/-- Settles O50, event by event: init, reset and a load that fits are the exceptions, and every other event keeps the
engine state. -/
theorem faultedEngineIsLeftOnlyByInitialization : Obligations.FaultedEngineIsLeftOnlyByInitialization := by
  unfold Obligations.FaultedEngineIsLeftOnlyByInitialization
  intro s r h
  refine ⟨step_faulted h, fun e he => ?_⟩
  cases e with
  | init => exact .inl rfl
  | reset => exact .inr (.inl rfl)
  | keyPress k => exact absurd ((congrArg State.engine (keyPress_of_faulted h k)).trans h) he
  | tick | setKeys v | supplyRandom bs => exact absurd h he
  | load source =>
    cases source with
    | none => exact absurd h he
    | some image =>
      refine .inr (.inr ⟨image, ?_, rfl⟩)
      by_contra hl
      exact he ((congrArg (State.engine ∘ Prod.snd) (load_of_length_gt s (Nat.not_le.1 hl))).trans h)

end Sys2Proof.Machine
end

section
/-! CALL followed by RET, the jumps to an address and the register skips (40_control_flow.md R100 to R108). -/

namespace Sys2Proof.Machine

/-! ### CALL followed by RET (40_control_flow.md R100, R103) -/

/-- A RET right after a CALL pops the address of the CALL, which stays in the slot they used. -/
theorem exec_call_then_ret {s : State} (NNN : Addr) {k : Fin 16} (hs : s.sp.val = k.val) :
    ∃ t, exec (.call NNN) s = .next t ∧
      exec .ret t = .next { s with stack := s.stack.set k.val s.pc, pc := s.pc + 2#16 } := by
  refine ⟨_, exec_call_of_slot NNN hs, (exec_ret_of_pos (k := k) rfl).trans ?_⟩
  have hsp : k.castSucc = s.sp := Fin.ext hs.symm
  simp [hsp]

/-- Settles O51, in the first free slot k: the pair writes pc and slot k alone. -/
theorem callThenReturnRestoresPcAndSp : Obligations.CallThenReturnRestoresPcAndSp := by
  unfold Obligations.CallThenReturnRestoresPcAndSp
  intro NNN s hs
  obtain ⟨k, hk⟩ := (sp_eq_full_or_slot s).resolve_left (Nat.ne_of_lt hs)
  obtain ⟨t, hcall, hret⟩ := exec_call_then_ret NNN hk
  refine ⟨t, _, hcall, hret, rfl, rfl, ?_, fun j hj => ?_⟩
  · simp [keepsAllBut_iff, State.reg, State.readByte]
  · exact Vector.getElem_set_ne k.isLt j.isLt fun hkj => hj (hkj.symm.trans hk.symm)

/-! ### JP and JP_V0 (40_control_flow.md R102, R108) -/

/-- Settles O21: the word is of format NNN, and the handler's effect is the jump to the address. -/
theorem jpJumpsToItsAddress : Obligations.JpJumpsToItsAddress := by
  unfold Obligations.JpJumpsToItsAddress
  refine fun NNN => ⟨encodes_NNN 0x1#4, fun s => ⟨_, rfl, ?_⟩⟩
  rw [← absoluteTarget_toNat]; exact jumpsTo_jump s _

/-- Settles O26: the sum fits in a word, so the target is the exact sum. -/
theorem jpV0JumpsToTheExactSum : Obligations.JpV0JumpsToTheExactSum := by
  unfold Obligations.JpV0JumpsToTheExactSum
  refine fun NNN s => ⟨_, rfl, ?_⟩
  rw [← offsetTarget_toNat]; exact jumpsTo_jump s _

/-! ### The register skips (40_control_flow.md R104 to R107) -/

/-- Settles O24: each skips on the test its handler makes of x[X] and KK. -/
theorem immediateSkipsCompareTheRegister : Obligations.ImmediateSkipsCompareTheRegister := by
  unfold Obligations.ImmediateSkipsCompareTheRegister
  exact fun X KK s => ⟨⟨_, rfl, skipsIf_skipIf s _ _ beq_iff_eq⟩, ⟨_, rfl, skipsIf_skipIf s _ _ bne_iff_ne⟩⟩

/-- Settles O25: each skips on the test its handler makes of x[X] and x[Y]. -/
theorem registerSkipsCompareTheRegisters : Obligations.RegisterSkipsCompareTheRegisters := by
  unfold Obligations.RegisterSkipsCompareTheRegisters
  exact fun X Y s => ⟨⟨_, rfl, skipsIf_skipIf s _ _ beq_iff_eq⟩, ⟨_, rfl, skipsIf_skipIf s _ _ bne_iff_ne⟩⟩

end Sys2Proof.Machine
end

section
/-! Loads, arithmetic, logic and shifts (41_alu.md R133 to R144). -/

namespace Sys2Proof.Machine

variable {i : Instr} {s : State} {X : Reg} {v r f : Byte}

/-! ### The writes of one register (41_alu.md R133 to R138) -/

/-- An instruction that ends in the write of one register leaves its value there. -/
theorem exec_writesOnlyReg (h : exec i s = finish .next (s.setReg X v) := by rfl) :
    ∃ t, exec i s = .next t ∧ WritesOnlyReg X v s t :=
  ⟨_, h, writesOnlyReg_setReg s X v⟩

/-- Settles O28: the word is of format XKK, and the handler writes KK to x[X]. -/
theorem ldImmSetsTheRegister : Obligations.LdImmSetsTheRegister := by
  unfold Obligations.LdImmSetsTheRegister
  exact fun X KK => ⟨encodes_XKK 0x6#4, fun s => exec_writesOnlyReg⟩

/-- Settles O29: the handler writes sum8, whose number is the sum modulo 256. -/
theorem addImmAddsWithoutFlag : Obligations.AddImmAddsWithoutFlag := by
  unfold Obligations.AddImmAddsWithoutFlag
  intro X KK s
  rw [← sum8_toNat, BitVec.ofNat_toNat, BitVec.setWidth_eq]
  exact exec_writesOnlyReg

/-- Settles O30: each of the four handlers is a write of x[X]. -/
theorem copyAndBitwiseWriteOnlyTheDestination : Obligations.CopyAndBitwiseWriteOnlyTheDestination := by
  unfold Obligations.CopyAndBitwiseWriteOnlyTheDestination
  exact fun X Y s => ⟨exec_writesOnlyReg, exec_writesOnlyReg, exec_writesOnlyReg, exec_writesOnlyReg⟩

/-! ### The writes of a result and a flag (41_alu.md R132, R139 to R144) -/

/-- An instruction that ends in WriteDestAndFlag leaves the result and the flag, given as numbers. -/
theorem exec_writesResultAndFlag {n m : Nat} (hr : r.toNat = n) (hf : f.toNat = m)
    (h : exec i s = finish .next (s.writeDestAndFlag X r f) := by rfl) :
    ∃ t, exec i s = .next t ∧ WritesResultAndFlag X n m s t := by
  subst hr hf
  exact ⟨_, h, writesResultAndFlag_writeDestAndFlag s X r f⟩

/-- The shifted operand is the register that SHIFT_SOURCE names (41_alu.md R142). -/
theorem shiftSource_eq {Y : Reg} (hx : s.cfg.shiftSource = .x → v = s.reg X)
    (hy : s.cfg.shiftSource = .y → v = s.reg Y) : s.shiftSource X Y = v := by
  unfold State.shiftSource
  split
  · next h => exact (hx h).symm
  · next h => exact (hy h).symm

/-- Settles O31: the word is of format XYF, and the handler writes the sum and the carry. -/
theorem addRegAddsWithCarryFlag : Obligations.AddRegAddsWithCarryFlag := by
  unfold Obligations.AddRegAddsWithCarryFlag
  exact fun X Y => ⟨encodes_XYF 0x8#4 0x4#4, fun s => exec_writesResultAndFlag (sum8_toNat _ _) (carryFlag_toNat _ _)⟩

/-- Settles O32: the two handlers differ in which register is the minuend. -/
theorem subtractsSetTheNoBorrowFlag : Obligations.SubtractsSetTheNoBorrowFlag := by
  unfold Obligations.SubtractsSetTheNoBorrowFlag
  exact fun X Y s => ⟨exec_writesResultAndFlag (difference8_toNat _ _) (noBorrowFlag_toNat _ _),
    exec_writesResultAndFlag (difference8_toNat _ _) (noBorrowFlag_toNat _ _)⟩

/-- Settles O33: both handlers shift the operand v, and the flag is v's lowest or highest bit. -/
theorem shiftsMoveOneBitIntoTheFlag : Obligations.ShiftsMoveOneBitIntoTheFlag := by
  unfold Obligations.ShiftsMoveOneBitIntoTheFlag
  intro X Y s v hx hy
  obtain rfl := shiftSource_eq hx hy
  exact ⟨exec_writesResultAndFlag (half8_toNat _) (shiftedOutLow_toNat _),
    exec_writesResultAndFlag (double8_toNat _) (shiftedOutHigh_toNat _)⟩

end Sys2Proof.Machine
end

section
/-! The index register, and memory through it (42_index_memory.md R160 to R166): BCD, register dump and register load. -/

namespace Sys2Proof.Machine

variable {i : Instr} {s : State} {k : FaultKind}

/-! ### The writes of I (42_index_memory.md R160 to R162) -/

/-- An instruction that ends in the write of I leaves its value, given as a number, there. -/
theorem exec_writesIndex {v : Word} {n : Nat} (hv : v.toNat = n)
    (h : exec i s = finish .next { s with I := v } := by rfl) :
    ∃ t, exec i s = .next t ∧ t.I.toNat = n ∧ t.pc = s.pc + 2#16 ∧ KeepsAllBut [.I, .pc] s t :=
  ⟨_, h, hv, rfl, by simp [keepsAllBut_iff, State.reg, State.readByte]⟩

/-- Settles O34: each handler writes I, with the value of its operand form. -/
theorem indexInstructionsWriteOnlyI : Obligations.IndexInstructionsWriteOnlyI := by
  unfold Obligations.IndexInstructionsWriteOnlyI
  exact ⟨fun NNN _ => exec_writesIndex (absoluteTarget_toNat NNN),
    fun X s => exec_writesIndex (indexSum_toNat s.I (s.reg X)),
    fun X s => exec_writesIndex (glyphAddress_toNat (lowNibble (s.reg X)))⟩

/-! ### Accesses outside memory (20_memory.md R53) -/

/-- An instruction with a cause for a fault enters it with its own word. -/
theorem Raises.exec_entersFault {w : Word} (h : Raises i s k) (hw : encode i = w) :
    ∃ t, exec i s = .next t ∧ EntersFault k (some w) s t :=
  ⟨_, h.exec_eq, hw ▸ enterFault_entersFault s k _⟩

/-! ### BCD (42_index_memory.md R163) -/

theorem bcdDigits_toNat (v : Byte) :
    (bcdDigits v).map BitVec.toNat = [v.toNat / 100, v.toNat / 10 % 10, v.toNat % 10] := by
  have := v.isLt
  simp only [bcdDigits, List.map_cons, List.map_nil, BitVec.toNat_ofNat, List.cons.injEq, and_true]
  omega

* **Instructions to follow**
Once you reach the line with "theorem jpJumpsToItsAddress : Obligations.JpJumpsToItsAddress" in the data above, copy it and every line after it exactly, up to and including the line with "unfold Obligations.ImmediateSkipsCompareTheRegister".

* **Answer to the problem**
theorem jpJumpsToItsAddress : Obligations.JpJumpsToItsAddress := by
  unfold Obligations.JpJumpsToItsAddress
  refine fun NNN => ⟨encodes_NNN 0x1#4, fun s => ⟨_, rfl, ?_⟩⟩
  rw [← absoluteTarget_toNat]; exact jumpsTo_jump s _

/-- Settles O26: the sum fits in a word, so the target is the exact sum. -/
theorem jpV0JumpsToTheExactSum : Obligations.JpV0JumpsToTheExactSum := by
  unfold Obligations.JpV0JumpsToTheExactSum
  refine fun NNN s => ⟨_, rfl, ?_⟩
  rw [← offsetTarget_toNat]; exact jumpsTo_jump s _

/-! ### The register skips (40_control_flow.md R104 to R107) -/

/-- Settles O24: each skips on the test its handler makes of x[X] and KK. -/
theorem immediateSkipsCompareTheRegister : Obligations.ImmediateSkipsCompareTheRegister := by
  unfold Obligations.ImmediateSkipsCompareTheRegister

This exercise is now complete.